Kasus terbaru yang semakin menguatkan kekhawatirnan ini adalah keterlibatan anggota TNI dalam pembunuhan tiga anggota polisi di Lampung. Jika revisi regulasi semakin melonggarkan batas antara militer dan ranah sipil, maka kebebasan, supremasi sipil, dan ruang ekspresi publik akan semakin terancam.
"TNI memang diberikan legitimasi memakai senjata untuk pertahanan negara, tetapi dengan kultur dan logika militer yang ada, seandainya revisi itu terjadi dan itu diberikan ruang, kita bisa bayangkan bagaimana nasib supremasi sipil, kebebasan, dan ruang ekspresi.
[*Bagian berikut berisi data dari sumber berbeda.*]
-- ==== Sys2Proof/Machine/Resets.lean ====
section
/-! DEFINITION. Power-on and the RESET line (R168, R170). -/

namespace Sys2Proof.Machine

/-- Every item at its power-on value, with this reset cause and this level of the RESET line. The line is an input of
its own, and the waiting commands are not the part's: neither is an item with a power-on value. -/
def resetState (held : Bool) (cause : ResetCause) (s : State) : State :=
  { State.reset with pending := s.pending, resetHeld := held, resetCause := cause }

/-- R170: POWER_ON; the level of the RESET line stays (DESIGN CHOICE, notes/assumptions/4.md). -/
def execPowerOn (s : State) : Host.Outcome State Fault Refusal := .next (resetState s.resetHeld .powerOn s)

/-- R8, R67, R112, R139, R170: RESET_LINE_ASSERTED: the part is held in reset, with both ports DOWN, the tick counter at
0, no context and no event; the reset cause is recorded at the release (R168). -/
def execResetLineAsserted (s : State) : Host.Outcome State Fault Refusal := .next (resetState true s.resetCause s)

/-- R168, R170: RESET_LINE_RELEASED: the part starts as after power-on, with cause RESET_LINE. A line that is not
asserted cannot be released: nothing happens. -/
def execResetLineReleased (s : State) : Host.Outcome State Fault Refusal :=
  .next (if s.resetHeld then resetState false .resetLine s else s)

end Sys2Proof.Machine
end

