/-- R37, R63: READ_SLOT. R37, R64: READ_TRANSITION; that a position above 47 at an EMPTY slot is OUT_OF_RANGE is the
model's choice (DESIGN CHOICE, notes/assumptions/15.md). R37, R84, R123: READ_CONTEXT. -/
def Obligations.ReadsReturnSlotsAndContexts : Prop :=
  (∀ (x : Call) (slot index : Byte) (d : Damage) (s : State), mayAsk .readSlot x s → x.params = [slot, index] →
    (8 ≤ slot.toNat ∨ 16 ≤ index.toNat →
      exec (.readSlot x d) s = .next (answered .readSlot x s (renewed x s) .outOfRange [])) ∧
    ∀ (k : SlotIndex) (t : StateIndex), slot = BitVec.ofNat 8 k.val → index = BitVec.ofNat 8 t.val →
      let u := afterRead (s.slot k).status.image.isSome (.program k) d (renewed x s)
      let y := u.slot k
      exec (.readSlot x d) s =
        .next (answered .readSlot x s u .ok
          ([(match y.status with
              | .empty => 0#8
              | .active _ => 1#8
              | .draining _ => 2#8), y.generation, BitVec.ofNat 8 (min 255 y.contextCount),
            BitVec.ofNat 8 (min 255 y.liveAlarms), if y.latched then 1#8 else 0#8,
            if y.fullReported then 1#8 else 0#8] ++
            (match y.status.image with
              | none => []
              | some image =>
                headerBytes image.header ++
                  (if t.val < image.header.stateCount.val then stateBytes t (image.state t) else []))))) ∧
  (∀ (x : Call) (slot position : Byte) (d : Damage) (s : State),
    mayAsk .readTransition x s → x.params = [slot, position] →
    (8 ≤ slot.toNat ∨ 48 ≤ position.toNat →
      exec (.readTransition x d) s = .next (answered .readTransition x s (renewed x s) .outOfRange [])) ∧
    ∀ (k : SlotIndex) (p : Position), slot = BitVec.ofNat 8 k.val → position = BitVec.ofNat 8 p.val →
      let u := afterRead (s.slot k).status.image.isSome (.program k) d (renewed x s)
      let y := u.slot k
      (y.status = .empty → exec (.readTransition x d) s = .next (answered .readTransition x s u .wrongState [])) ∧
      ∀ image, y.status.image = some image →
        exec (.readTransition x d) s =
          .next (answered .readTransition x s u .ok
            ([(match y.status with
                | .draining _ => 2#8
                | _ => 1#8), y.generation, position] ++
              (match image.positions[p] with
                | none => [0#8]
                | some t => 1#8 :: transitionBytes t)))) ∧
  ∀ (x : Call) (index : Byte) (d : Damage) (s : State), mayAsk .readContext x s → x.params = [index] →
    (96 ≤ index.toNat → exec (.readContext x d) s = .next (answered .readContext x s (renewed x s) .outOfRange [])) ∧
    ∀ i : ContextIndex, index = BitVec.ofNat 8 i.val →
      let u := afterRead (s.context i).isSome (.context i) d (renewed x s)
      exec (.readContext x d) s =
        .next (answered .readContext x s u .ok
          (match u.context i with
            | none => [index, 0#8]
            | some c =>
              [index, 1#8, BitVec.ofNat 8 c.slot.val, c.generation, c.initiator, c.responder,
                BitVec.ofNat 8 c.state.val] ++
                bytes16 ((c.deadline - u.tick).setWidth 16) ++ [c.lastSequence.setWidth 8, c.retryCount.setWidth 8] ++
                bytes16 c.framesTaken ++ bytes32 c.createdTick ++ bytes32 c.deadline))
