-- ==== Sys2Proof/Laws/State.lean ====
section
/-! SUPPORT. The named updates of State (Machine/Ops.lean), field by field: what each leaves as it was, and what is read
back after it. -/

namespace Sys2Proof.Machine

/-! ### `setPort` leaves everything but the ports -/

@[simp] theorem State.setPort_pending (p : Port) (q : PortState) (s : State) :
    (s.setPort p q).pending = s.pending := by cases p <;> rfl
@[simp] theorem State.setPort_resetHeld (p : Port) (q : PortState) (s : State) :
    (s.setPort p q).resetHeld = s.resetHeld := by cases p <;> rfl
@[simp] theorem State.setPort_entries (p : Port) (q : PortState) (s : State) :
    (s.setPort p q).entries = s.entries := by cases p <;> rfl
@[simp] theorem State.setPort_mode (p : Port) (q : PortState) (s : State) :
    (s.setPort p q).mode = s.mode := by cases p <;> rfl
@[simp] theorem State.setPort_defaultAction (p : Port) (q : PortState) (s : State) :
    (s.setPort p q).defaultAction = s.defaultAction := by cases p <;> rfl
@[simp] theorem State.setPort_faultLatch (p : Port) (q : PortState) (s : State) :
    (s.setPort p q).faultLatch = s.faultLatch := by cases p <;> rfl
@[simp] theorem State.setPort_slots (p : Port) (q : PortState) (s : State) :
    (s.setPort p q).slots = s.slots := by cases p <;> rfl
@[simp] theorem State.setPort_contexts (p : Port) (q : PortState) (s : State) :
    (s.setPort p q).contexts = s.contexts := by cases p <;> rfl
@[simp] theorem State.setPort_tick (p : Port) (q : PortState) (s : State) :
    (s.setPort p q).tick = s.tick := by cases p <;> rfl
@[simp] theorem State.setPort_managementTickOwed (p : Port) (q : PortState) (s : State) :
    (s.setPort p q).managementTickOwed = s.managementTickOwed := by cases p <;> rfl
@[simp] theorem State.setPort_reportTickOwed (p : Port) (q : PortState) (s : State) :
    (s.setPort p q).reportTickOwed = s.reportTickOwed := by cases p <;> rfl
@[simp] theorem State.setPort_events (p : Port) (q : PortState) (s : State) :
    (s.setPort p q).events = s.events := by cases p <;> rfl
@[simp] theorem State.setPort_nextSerial (p : Port) (q : PortState) (s : State) :
    (s.setPort p q).nextSerial = s.nextSerial := by cases p <;> rfl
@[simp] theorem State.setPort_lostCount (p : Port) (q : PortState) (s : State) :
    (s.setPort p q).lostCount = s.lostCount := by cases p <;> rfl
@[simp] theorem State.setPort_collector (p : Port) (q : PortState) (s : State) :
    (s.setPort p q).collector = s.collector := by cases p <;> rfl
@[simp] theorem State.setPort_report (p : Port) (q : PortState) (s : State) :
    (s.setPort p q).report = s.report := by cases p <;> rfl
@[simp] theorem State.setPort_ownAddress (p : Port) (q : PortState) (s : State) :
    (s.setPort p q).ownAddress = s.ownAddress := by cases p <;> rfl
@[simp] theorem State.setPort_managers (p : Port) (q : PortState) (s : State) :
    (s.setPort p q).managers = s.managers := by cases p <;> rfl
@[simp] theorem State.setPort_lock (p : Port) (q : PortState) (s : State) :
    (s.setPort p q).lock = s.lock := by cases p <;> rfl
@[simp] theorem State.setPort_responses (p : Port) (q : PortState) (s : State) :
    (s.setPort p q).responses = s.responses := by cases p <;> rfl
@[simp] theorem State.setPort_cache (p : Port) (q : PortState) (s : State) :
    (s.setPort p q).cache = s.cache := by cases p <;> rfl
@[simp] theorem State.setPort_overruns (p : Port) (q : PortState) (s : State) :
    (s.setPort p q).overruns = s.overruns := by cases p <;> rfl
@[simp] theorem State.setPort_resetCause (p : Port) (q : PortState) (s : State) :
    (s.setPort p q).resetCause = s.resetCause := by cases p <;> rfl
@[simp] theorem State.setPort_staging (p : Port) (q : PortState) (s : State) :
    (s.setPort p q).staging = s.staging := by cases p <;> rfl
Saya tidak yakin ini bisa bertahan," ujar Darwin dalam konferensi pers di Gedung Pascasarjana STF Driyarkara Cempaka Putih, Selasa (18/3/2025).
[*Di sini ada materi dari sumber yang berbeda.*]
-- ==== Sys2Proof/Laws/Requests.lean ====
section
/-! SUPPORT. The common checks of a request (R158), said once for each way through them. -/

namespace Sys2Proof.Machine

open Sys2Proof.Safety

/-- R158 check 9 as the statements write it. -/
theorem renew_eq_renewed (x : Call) (s : State) : renew x.source s = renewed x s := by
  unfold renew renewed
  cases s.lock <;> simp

/-! ### The renewal changes the lock alone -/

@[simp] theorem renewed_pending (x : Call) (s : State) : (renewed x s).pending = s.pending := by
  unfold renewed; split <;> rfl

@[simp] theorem renewed_resetHeld (x : Call) (s : State) : (renewed x s).resetHeld = s.resetHeld := by
  unfold renewed; split <;> rfl

@[simp] theorem renewed_portA (x : Call) (s : State) : (renewed x s).portA = s.portA := by
  unfold renewed; split <;> rfl

@[simp] theorem renewed_portB (x : Call) (s : State) : (renewed x s).portB = s.portB := by
  unfold renewed; split <;> rfl

@[simp] theorem renewed_entries (x : Call) (s : State) : (renewed x s).entries = s.entries := by
  unfold renewed; split <;> rfl

@[simp] theorem renewed_mode (x : Call) (s : State) : (renewed x s).mode = s.mode := by
  unfold renewed; split <;> rfl

@[simp] theorem renewed_defaultAction (x : Call) (s : State) : (renewed x s).defaultAction = s.defaultAction := by
  unfold renewed; split <;> rfl

@[simp] theorem renewed_faultLatch (x : Call) (s : State) : (renewed x s).faultLatch = s.faultLatch := by
  unfold renewed; split <;> rfl

@[simp] theorem renewed_slots (x : Call) (s : State) : (renewed x s).slots = s.slots := by
  unfold renewed; split <;> rfl

@[simp] theorem renewed_contexts (x : Call) (s : State) : (renewed x s).contexts = s.contexts := by
  unfold renewed; split <;> rfl

@[simp] theorem renewed_tick (x : Call) (s : State) : (renewed x s).tick = s.tick := by
  unfold renewed; split <;> rfl

@[simp] theorem renewed_managementTickOwed (x : Call) (s : State) : (renewed x s).managementTickOwed = s.managementTickOwed := by
  unfold renewed; split <;> rfl

@[simp] theorem renewed_reportTickOwed (x : Call) (s : State) : (renewed x s).reportTickOwed = s.reportTickOwed := by
  unfold renewed; split <;> rfl

@[simp] theorem renewed_events (x : Call) (s : State) : (renewed x s).events = s.events := by
  unfold renewed; split <;> rfl

@[simp] theorem renewed_nextSerial (x : Call) (s : State) : (renewed x s).nextSerial = s.nextSerial := by
  unfold renewed; split <;> rfl

@[simp] theorem renewed_lostCount (x : Call) (s : State) : (renewed x s).lostCount = s.lostCount := by
  unfold renewed; split <;> rfl

@[simp] theorem renewed_collector (x : Call) (s : State) : (renewed x s).collector = s.collector := by
  unfold renewed; split <;> rfl

@[simp] theorem renewed_report (x : Call) (s : State) : (renewed x s).report = s.report := by
  unfold renewed; split <;> rfl

@[simp] theorem renewed_ownAddress (x : Call) (s : State) : (renewed x s).ownAddress = s.ownAddress := by
  unfold renewed; split <;> rfl

@[simp] theorem renewed_managers (x : Call) (s : State) : (renewed x s).managers = s.managers := by
  unfold renewed; split <;> rfl

@[simp] theorem renewed_responses (x : Call) (s : State) : (renewed x s).responses = s.responses := by
  unfold renewed; split <;> rfl

@[simp] theorem renewed_cache (x : Call) (s : State) : (renewed x s).cache = s.cache := by
  unfold renewed; split <;> rfl

@[simp] theorem renewed_overruns (x : Call) (s : State) : (renewed x s).overruns = s.overruns := by
  unfold renewed; split <;> rfl

@[simp] theorem renewed_resetCause (x : Call) (s : State) : (renewed x s).resetCause = s.resetCause := by
  unfold renewed; split <;> rfl

@[simp] theorem renewed_staging (x : Call) (s : State) : (renewed x s).staging = s.staging := by
  unfold renewed; split <;> rfl

@[simp] theorem renewed_port (x : Call) (s : State) (p : Port) : (renewed x s).port p = s.port p :=
  State.port_congr (by simp) (by simp) p

@[simp] theorem renewed_slot (x : Call) (s : State) (k : SlotIndex) : (renewed x s).slot k = s.slot k :=
  State.slot_congr (by simp) k

@[simp] theorem renewed_context (x : Call) (s : State) (i : ContextIndex) : (renewed x s).context i = s.context i :=
  State.context_congr (by simp) i

@[simp] theorem renewed_entry (x : Call) (s : State) (i : EntryIndex) : (renewed x s).entry i = s.entry i :=
  State.entry_congr (by simp) i

/-- A FREE lock stays FREE. -/
theorem renewed_lock_free {x : Call} {s : State} (h : s.lock = none) : (renewed x s).lock = none := by
  unfold renewed; split <;> simp [h]

/-- The holder's lease is renewed. -/
theorem renewed_lock_holder {x : Call} {s : State} {l : Lease} (h : s.lock = some l) (hs : l.holder = x.source) :
    (renewed x s).lock = some { l with remaining := l.length } := by simp [renewed, h, hs]

/-- A requester that is not the holder changes nothing. -/
theorem renewed_of_not_holds {x : Call} {s : State} (h : ¬holds x s) : renewed x s = s := by simp [renewed, h]

/-! ### Ways through the checks -/

/-- A request that can arrive is taken. -/
theorem requestCommand_arrives {c : RequestCode} {x : Call} {d : Damage} {s : State} (h : arrives x s) :
    requestCommand c x d s = takeRequest (callRequest c x) d s := by
  obtain ⟨h1, h2, h3, h4⟩ := h
  simp [requestCommand, canArrive, Call.wf, Config.broadcast, h1, h2, h3, h4]

/-- R155: every code byte names its request. -/
theorem codeOf_codeByte (c : RequestCode) : codeOf (codeByte c) = some c := by cases c <;> rfl

/-- R158 checks 1 to 3: a fresh request with a known code goes on to the checks of its own code. -/
theorem requestCommand_fresh {c : RequestCode} {x : Call} {d : Damage} {s : State} (ha : arrives x s)
    (hf : fresh c x s) : requestCommand c x d s = checkKnown c (callRequest c x) x.params d s := by
  have hit : cacheHit (callRequest c x) s = none := by
    simpa [cacheHit, callRequest, List.find?_eq_none] using hf.2
  rw [requestCommand_arrives ha]
  simp only [takeRequest, Config.responseSlots, if_neg (Nat.not_le.2 hf.1), checkRepeat, hit]
  simp [checkForm, callRequest, codeOf_codeByte]

/-- R158 checks 6 to 9: an admitted request, with the authority and a parameter length that it accepts, is carried
out with the lease renewed. -/
theorem requestCommand_passes {c : RequestCode} {x : Call} {d : Damage} {s : State} (h : mayAsk c x s)
    (h1 : c ≠ .identify) (h2 : c ≠ .reportAck) (lock : authority c = .lock → holds x s)
    (len : acceptsLength c x.params.length = true) :
    requestCommand c x d s = carryOut c (callRequest c x) x.params d (renewed x s) := by
  rw [requestCommand_fresh h.1 h.2.1]
  have hm : managerAdmits x.source s = true := by
    rcases h.2.2 with e | e <;> simp [managerAdmits, e]
  have hl : lockAdmits c x.source s = true := by
    unfold lockAdmits
    split <;> simp_all [holder, holds]
  have e : checkKnown c (callRequest c x) x.params d s = checkAuthority c (callRequest c x) x.params d s := by
    cases c <;> first | rfl | contradiction
  rw [e]
  have hr := renew_eq_renewed x s
  simp_all [checkAuthority, callRequest]

/-- R153: what a request other than IDENTIFY, REPORT_ACK and RESTART leaves once it has passed the checks: its own
effects, then its answer. -/
theorem requestCommand_performs {c : RequestCode} {x : Call} {d : Damage} {s : State} (h : mayAsk c x s)
    (h1 : c ≠ .identify) (h2 : c ≠ .reportAck) (h3 : c ≠ .restart) (lock : authority c = .lock → holds x s)
    (len : acceptsLength c x.params.length = true) :
    requestCommand c x d s =
      answered c x s (perform c x.source x.params d (renewed x s)).state
        (perform c x.source x.params d (renewed x s)).status (perform c x.source x.params d (renewed x s)).data := by
  rw [requestCommand_passes h h1 h2 lock len]
  cases c <;> first | contradiction | simp [carryOut, answered, callRequest]

/-! ### An answer changes the ports, the response slots, the cache and, where a report leaves too, its unit -/

/-- R162: the cache alone is updated. -/
theorem updateCache_eq (r : Request) (payload : List Byte) (s : State) :
    updateCache r payload s = { s with cache := (updateCache r payload s).cache } := by
  unfold updateCache
  split <;> rfl

@[simp] theorem answered_pending (c : RequestCode) (x : Call) (s u : State) (st : Status) (data : List Byte) :
    (answered c x s u st data).pending = u.pending := by
  simp only [answered, respond]; rw [updateCache_eq]; simp [placeResponse]

@[simp] theorem answered_resetHeld (c : RequestCode) (x : Call) (s u : State) (st : Status) (data : List Byte) :
    (answered c x s u st data).resetHeld = u.resetHeld := by
  simp only [answered, respond]; rw [updateCache_eq]; simp [placeResponse]

@[simp] theorem answered_entries (c : RequestCode) (x : Call) (s u : State) (st : Status) (data : List Byte) :
    (answered c x s u st data).entries = u.entries := by
  simp only [answered, respond]; rw [updateCache_eq]; simp [placeResponse]

@[simp] theorem answered_mode (c : RequestCode) (x : Call) (s u : State) (st : Status) (data : List Byte) :
    (answered c x s u st data).mode = u.mode := by
  simp only [answered, respond]; rw [updateCache_eq]; simp [placeResponse]

@[simp] theorem answered_defaultAction (c : RequestCode) (x : Call) (s u : State) (st : Status) (data : List Byte) :
    (answered c x s u st data).defaultAction = u.defaultAction := by
  simp only [answered, respond]; rw [updateCache_eq]; simp [placeResponse]

@[simp] theorem answered_faultLatch (c : RequestCode) (x : Call) (s u : State) (st : Status) (data : List Byte) :
    (answered c x s u st data).faultLatch = u.faultLatch := by
  simp only [answered, respond]; rw [updateCache_eq]; simp [placeResponse]

@[simp] theorem answered_slots (c : RequestCode) (x : Call) (s u : State) (st : Status) (data : List Byte) :
    (answered c x s u st data).slots = u.slots := by
  simp only [answered, respond]; rw [updateCache_eq]; simp [placeResponse]

@[simp] theorem answered_contexts (c : RequestCode) (x : Call) (s u : State) (st : Status) (data : List Byte) :
    (answered c x s u st data).contexts = u.contexts := by
  simp only [answered, respond]; rw [updateCache_eq]; simp [placeResponse]

@[simp] theorem answered_tick (c : RequestCode) (x : Call) (s u : State) (st : Status) (data : List Byte) :
    (answered c x s u st data).tick = u.tick := by
  simp only [answered, respond]; rw [updateCache_eq]; simp [placeResponse]

@[simp] theorem answered_managementTickOwed (c : RequestCode) (x : Call) (s u : State) (st : Status) (data : List Byte) :
    (answered c x s u st data).managementTickOwed = u.managementTickOwed := by
  simp only [answered, respond]; rw [updateCache_eq]; simp [placeResponse]

@[simp] theorem answered_reportTickOwed (c : RequestCode) (x : Call) (s u : State) (st : Status) (data : List Byte) :
    (answered c x s u st data).reportTickOwed = u.reportTickOwed := by
  simp only [answered, respond]; rw [updateCache_eq]; simp [placeResponse]

@[simp] theorem answered_nextSerial (c : RequestCode) (x : Call) (s u : State) (st : Status) (data : List Byte) :
    (answered c x s u st data).nextSerial = u.nextSerial := by
  simp only [answered, respond]; rw [updateCache_eq]; simp [placeResponse]

@[simp] theorem answered_lostCount (c : RequestCode) (x : Call) (s u : State) (st : Status) (data : List Byte) :
    (answered c x s u st data).lostCount = u.lostCount := by
  simp only [answered, respond]; rw [updateCache_eq]; simp [placeResponse]

@[simp] theorem answered_collector (c : RequestCode) (x : Call) (s u : State) (st : Status) (data : List Byte) :
    (answered c x s u st data).collector = u.collector := by
  simp only [answered, respond]; rw [updateCache_eq]; simp [placeResponse]

@[simp] theorem answered_ownAddress (c : RequestCode) (x : Call) (s u : State) (st : Status) (data : List Byte) :
    (answered c x s u st data).ownAddress = u.ownAddress := by
  simp only [answered, respond]; rw [updateCache_eq]; simp [placeResponse]

@[simp] theorem answered_managers (c : RequestCode) (x : Call) (s u : State) (st : Status) (data : List Byte) :
    (answered c x s u st data).managers = u.managers := by
  simp only [answered, respond]; rw [updateCache_eq]; simp [placeResponse]

@[simp] theorem answered_lock (c : RequestCode) (x : Call) (s u : State) (st : Status) (data : List Byte) :
    (answered c x s u st data).lock = u.lock := by
  simp only [answered, respond]; rw [updateCache_eq]; simp [placeResponse]

@[simp] theorem answered_overruns (c : RequestCode) (x : Call) (s u : State) (st : Status) (data : List Byte) :
    (answered c x s u st data).overruns = u.overruns := by
  simp only [answered, respond]; rw [updateCache_eq]; simp [placeResponse]

@[simp] theorem answered_resetCause (c : RequestCode) (x : Call) (s u : State) (st : Status) (data : List Byte) :
    (answered c x s u st data).resetCause = u.resetCause := by
  simp only [answered, respond]; rw [updateCache_eq]; simp [placeResponse]

@[simp] theorem answered_staging (c : RequestCode) (x : Call) (s u : State) (st : Status) (data : List Byte) :
    (answered c x s u st data).staging = u.staging := by
  simp only [answered, respond]; rw [updateCache_eq]; simp [placeResponse]

end Sys2Proof.Machine
end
1. Banyak personel TNI bekerja di luar statusnya

Selain itu, dia menyoroti semakin banyak personel TNI yang terjun di luar bidang publik yang tidak sesuai dengan statusnya sebagai alat negara.
"Belakangan ini kita lihat semakin banyak personel-personel TNI terlibat dalam bidang-bidang publik, yang sebetulnya tidak terlalu sesuai dengan status mereka sebagai alat negara di bidang pertahanan," ujar Darwin.
2. Watak militer tidak dialogis

Darwin menegaskan, watak militer yang cenderung tidak dialogis berpotensi menutup ruang diskusi yang sehat. Ketika kritik dijawab dengan pernyataan seperti "otak kalian kampungan" atau "kalian yang gelap," ini menunjukkan pola pikir otoriter yang bertentangan dengan semangat demokrasi yang memberi ruang bagi partisipasi rakyat.
"Dalam posisi sebetulnya, demokrasi memberi ruang pada partisipasi publik. Namun, belum apa-apa, sudah ada diskursus yang disampaikan secara sangat otoriter: "Otak kalian yang kampungan," atau "kalian yang gelap." Padahal, demokrasi itu memberi ruang seluas-luasnya pada partisipasi rakyat, sebab negara ini milik rakyat, bukan penguasa," tegasnya.
3. TNI harus keluar dari militer jika menjabat di sipil

Darwin mengatakan, GNB tidak menolak apabila ada personel TNI yang kapabel dalam bidang sipil, namun harus mengikuti sistem yang jelas yakni dengan keluar dari institusi militer terlebih dahulu.
"Tidak menolak seandainya dengan main system yang diberlakukan, dalam arti silakan kalau ada TNI yang kapabel di bidang tertentu di luar TNI, tapi keluar," tegasnya.